O marco histórico-institucional cria o Sistema Nacional de Crédito Rural (SNCR) pela lei nº 4.829, de 5 de novembro de 1965, esta lei define quatro finalidades de crédito: custeio, investimento, comercialização e industrialização de produtos agropecuários (cooperativas ou produtor) (BRASIL, 1965).
Em 1966, o decreto-lei nº 79 reformula a Política de Garantia de Preços Mínimos (PGPM), instrumento de apoio à comercialização que integra, junto ao crédito rural e à gestão de risco, o tripé da política agrícola brasileira (BRASIL, 1966).

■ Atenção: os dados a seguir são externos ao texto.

-- ==== Sys2Proof/Certificates/Slice0/Obligations.lean ====
section
/-! DEFINITION. The statements for the provers. -/

open Sys2Proof Sys2Proof.Machine

/-! ### The block as a whole -/

/-- One step with a command at the front of the queue is that command's meaning on the state with the rest of the
queue (the model's interface, log entry 1). -/
def Obligations.StepRunsFrontCommand : Prop :=
  ∀ (c : Instr) (s : State), step { s with pending := c :: s.pending } = exec c s

/-- R62, R63, R85: with nothing waiting one tick passes (that a step on an empty queue is a tick is the model's
choice, log entry 2). Without AON power nothing changes; below tick 4,095 the tick count goes up by 1, and the pause
after a frequency step ends as tick 128 begins; at tick 4,095 the next turn begins, unless a decided step holds the
count for its marker, which in BENCH is the tray's own (R94). Frames whose egress ends leave their cells (R230),
transmitters complete their block or pair (R103), and a bench master's frame goes out at tick 64. -/
def Obligations.EmptyQueuePassesATick : Prop :=
  ∀ s : State, s.pending = [] →
    let n := tickWork s
    (aonUp s = false → step s = .next (finish s s)) ∧
    (aonUp s = true → s.reel.tick < 4095 →
      step s = .next (finish s (benchSend (modReel (fun r =>
        { r with tick := s.reel.tick + 1, freqPause := r.freqPause && s.reel.tick != 127 }) n)))) ∧
    (aonUp s = true → s.reel.tick = 4095 → s.reel.step = none →
      step s = .next (finish s (turnBoundary (nextTurn n) n))) ∧
    (∀ d, aonUp s = true → s.reel.tick = 4095 → s.reel.step = some d → s.reel.st ≠ .bench →
      step s = .next (finish s (modReel (fun r => { r with held := r.held + 1 }) n))) ∧
    (∀ d, aonUp s = true → s.reel.tick = 4095 → s.reel.step = some d → s.reel.st = .bench →
      step s = .next (finish s (takeStep d n)))

/-- R25, R593 and the Reset columns of chapters 02, 11, 13, 15 and 16: right after reset the tray is in AON with every
switched domain off, the receiver ABSENT, every mailbox IDLE with its source and vector and no owner, and the
registers that have a reset value read it. -/
def Obligations.ResetState : Prop :=
  let s := State.reset
  InRange s ∧ s.pending = [] ∧ s.tray.st = .aon ∧ s.power.on = [] ∧ s.reel.st = .absent ∧ s.reel.limit = 4096 ∧
    (∀ n < 32, (box s n).st = .idle ∧ (box s n).source = sourceAtReset n ∧ (box s n).vector = n ∧ (box s n).owner = 0) ∧
    s.power.cfg = { cap := 4600, bank := 64, debt := 16, recover := 1024, imbalance := 25, migrate := 4096 } ∧
    (s.panel.seatTrain, s.panel.askTimeout, s.panel.findTimeout) = (true, 64, 8) ∧
    (regLive s 0x1004, regLive s 0x1008, regLive s 0x1010, regLive s 0x1014) = (0, 0, 0, 0) ∧
    (regLive s 0x2000, regLive s 0x2004, regLive s 0x2008, regLive s 0x2014, regLive s 0x2018) =
      (10 * 2 ^ 16, 0, 0, 2 ^ 16, 0x7FF) ∧
    (regLive s 0x200C, regLive s 0x2010, regLive s 0x201C, regLive s 0x2020, regLive s 0x2024, regLive s 0x2028) =
      (0, 0, 0, 0, 0, 0)

/-- Every step, of every command and of the clock, keeps the state in range: the mailbox buffers are in canonical form
with nothing left to commit, no event is left to place, no finding of a pool read is left, and the tray number has 8
bits (R40). -/
def Obligations.EveryStepStaysInRange : Prop :=
  ∀ s t : State, InRange s → step s = .next t → InRange t

/-- R39: every command answers a next state and leaves the queue as it was; the tray number changes only where AON
power comes up, and is then what the straps say. -/
def Obligations.TrayNumberIsReadAtPowerUp : Prop :=
  ∀ (i : Instr) (s : State),
    ∃ t, exec i s = .next t ∧ t.pending = s.pending ∧
      ((∀ straps found jtag, i ≠ .aonPowerUp straps found jtag) → t.tray.number = s.tray.number) ∧
      (∀ straps found jtag, i = .aonPowerUp straps found jtag →
        t.tray.number = if aonFresh s then straps % 256 else s.tray.number)
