-- ==== Sys2Proof/Laws/State.lean ====
section
/-! SUPPORT. What each named update of the state leaves and changes, one lemma per field, so that no proof unfolds a
record update. -/

namespace Sys2Proof.Machine

open Sys2Proof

A Lei nº 8.171, de 17/01/1991 — Lei da Política Agrícola, consolida objetivos e instrumentos (crédito, preços mínimos, seguro, pesquisa e assistência técnica, entre outros). Periodização clássica da política agrícola brasileira (1931–2001), segundo Coelho (2001): "agricultura primitiva" (1931-1964) → "modernização da agricultura" (1965-1984, quando surgem Sistema Nacional de Crédito Rural e Política de Garantia de Preços Mínimos reformulada) → "transição da agricultura" (1985-1994) → "agricultura sustentável" (1995-2001) (BRASIL, 1991).

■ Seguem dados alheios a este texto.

-- ==== Sys2Proof/Tests/Slice0.lean ====
section
/-! SUPPORT. The model's own tests: ill-formed terms, single steps, and for every clause of the statements a state and
operands that meet its hypotheses. -/

open Sys2Proof Sys2Proof.Machine

namespace Sys2Proof.Tests

/-- A tray in STANDBY with every switched domain on, its time good, in turn 1,000. -/
def up : State :=
  { tray := { st := .standby, strapsRead := true }
    power := { on := [0, 1, 2, 3, 4, 5, 6, 7, 8, 9] }
    reel := { st := .locked, turn := 1000, clock := 4096000, bounds := 1000 } }

/-- A command of the host at its execution point, its header in the buffer with a length in bytes. -/
def headed (op mb len : Nat) (s : State) : State :=
  { s with
    mail :=
      { s.mail with
        boxes := tabMod (boxAtReset mb) s.mail.boxes mb fun b => { b with st := .queued }
        order := [mb]
        mem := memWrite [] (0x1000 * mb) (leWords [op * 2 ^ 16, 0, len, 0, 0, 0, 0, 0]) } }

/-- The same command with its argument words. -/
def ready (op mb : Nat) (args : List Nat) (s : State) : State :=
  let h := headed op mb (4 * args.length) s
  { h with mail := { h.mail with mem := memWrite h.mail.mem (0x1000 * mb + 32) (leWords args) } }

theorem leWords_length (ws : List Nat) : (leWords ws).length = 4 * ws.length := by
  induction ws with
  | nil => rfl
  | cons w t ih => simp only [leWords, List.flatMap_cons, List.length_append] at *; rw [ih]; simp [leBytes]; omega

/-- A command with many argument words is ready where its header is. -/
theorem ready_of {op mb : Nat} {args : List Nat} {s : State}
    (hc : Clean (headed op mb (4 * args.length) s)) (hp : atPoint op mb (headed op mb (4 * args.length) s) = true)
    (hv : (box (headed op mb (4 * args.length) s) mb).via = .pcie) (hr : s.tray.recovery = false)
    (hg : staleGuard mb (headed op mb (4 * args.length) s) = false) (hm : mb < 32)
    (hl : fld (hdr (headed op mb (4 * args.length) s) mb 2) 11 0 = 4 * args.length) (hn : args.length ≤ 1016)
    (ha : ∀ w ∈ args, w < 2 ^ 32) : Ready op mb args (ready op mb args s) := by
  have hw := hc.1
  have hh : ∀ i < 8, hdr (ready op mb args s) mb i = hdr (headed op mb (4 * args.length) s) mb i := by
    intro i hi
    simp only [hdr, ready]
    rw [tabRead_memWrite_ne _ _ _ _ _ hw (Or.inl (by omega))]
  have hk : Clean (ready op mb args s) := ⟨memWrite_wf _ _ _ hw, hc.2.1, hc.2.2.1, hc.2.2.2⟩
  refine ⟨hk, ?_, ?_, ?_, ?_, hm, ?_, hn, ha, ?_⟩
  · have h1 : mailOpen (ready op mb args s) = mailOpen (headed op mb (4 * args.length) s) := by
      simp only [mailOpen, fwUp, coreUp, ready]
      rfl
    have h2 : (ready op mb args s).mail.order = (headed op mb (4 * args.length) s).mail.order := rfl
    have h3 : box (ready op mb args s) mb = box (headed op mb (4 * args.length) s) mb := by simp only [box, ready]
    simp only [atPoint, opcodeOf, hh 0 (by omega), h1, h2, h3] at hp ⊢
    exact hp
  · have h3 : box (ready op mb args s) mb = box (headed op mb (4 * args.length) s) mb := by simp only [box, ready]
    rw [h3]
    exact hv
  · simp only [ready, headed]
    exact hr
  · have h1 : (ready op mb args s).mail.gen = (headed op mb (4 * args.length) s).mail.gen := rfl
    simp only [staleGuard, hh 3 (by omega), hh 4 (by omega), h1] at hg ⊢
    exact hg
  · rw [hh 2 (by omega)]
    exact hl
  · rw [← leWords_length]
    simp only [ready]
    exact tabRead_memWrite _ _ _ hw

/-- Observations of a training step: four good lanes, with a skew. -/
def seen (skew : Nat) : TrainObs :=
  ⟨[true, true, true, true], true, true, [], skew, [true, true, true, true]⟩

/-- A valid marker of four lanes at rate 0 that carries a lane number (R108). -/
def laneMarker (lane : Nat) : Marker :=
  let m := 0x9B2E * 2 ^ 16 + lane * 2 ^ 14 + 2 * 2 ^ 12
  ⟨BitVec.ofNat 40 (m * 256 + crc8 (beBytes 4 m)), 0, false⟩

/-- Four lanes wired out of order. -/
def crossed : TrainObs :=
  ⟨[], true, true, [some (laneMarker 2), some (laneMarker 0), some (laneMarker 3), some (laneMarker 1)], 0, []⟩

/-- A one-shot adaptation of lane 0 that has made its steps. -/
def adapted : Adapt := { mb := 2, lanes := [0], retry := [0], run := 1, start := 968, steps := 16 }

/-- Whatever CARRIER_LEVEL is, no carrier is heard at it and carrier is heard above it. -/
theorem quiet (s : State) : carrierOn s (carrierLevel s) = false := by simp [carrierOn]
theorem undisturbed (l : Long) (s : State) (h : s.crier.foreignAt = none) : trimDisturbed (carrierLevel s) l s = false := by
  simp [trimDisturbed, quiet, h]
theorem loud (s : State) : carrierOn s (carrierLevel s + 1) = true := by simp [carrierOn]

/-- A plan bank with bolts of one turn and one pattern, for all ASICs: port 5 of ASIC 0, PREWAKE in pitch 1. -/
def bank : Bank :=
  { header := [0x01F00401, 0, 1, 0, 0, 0, 0, 0], written := true, sealed := true, patterns := [(1, 0x21)], map := [(5, 0)] }

/-- The tray with that plan in force. -/
def planned : State := { up with plan.a := bank, plan.inForce := some false }

/-- The same bank with the digest that R310 gives it. -/
def goodBank : Bank := { bank with header := [0x01F00401, 0, 1, 0, 0, 0, 0x0795752D, 0x31F6F301] }

set_option maxRecDepth 100000 in
theorem goodBank_seals : (sealError { goodBank with sealed := false }).1 = 0 := by decide +kernel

Além das legislações existem vários programas de custeio, comercialização e investimento por porte de produtor e programas de investimento agropecuário, conforme demonstrado nas tabelas 01 e 02 abaixo.
Tabela 1. Programas de custeio, comercialização e investimento por porte de produtor
Programa | Público-alvo | Finalidade principal |
Pronaf – Programa Nacional de Fortalecimento da Agricultura Familiar | Agricultura familiar | Custeio e investimento em condições diferenciadas; no ciclo 2026/27, as taxas variam conforme a finalidade e a linha, incluindo 1% a.a. para sistemas agroecológicos/orgânicos e 2% a.a. para determinadas operações de produção de alimentos. |
Pronamp – Programa Nacional de Apoio ao Médio Produtor Rural | Médio produtor rural enquadrado nas condições vigentes do Pronamp | Custeio investimento a taxas intermediárias (9% a.a. no PS 2026/27) |
Demais produtores/cooperativas (agronegócio/agricultura empresarial) | Grandes produtores e cooperativas | Custeio, comercialização e investimento a taxas de mercado ou equalizadas |
Fonte: elaboração própria com base no Banco Central do Brasil, Manual de Crédito Rural (MCR).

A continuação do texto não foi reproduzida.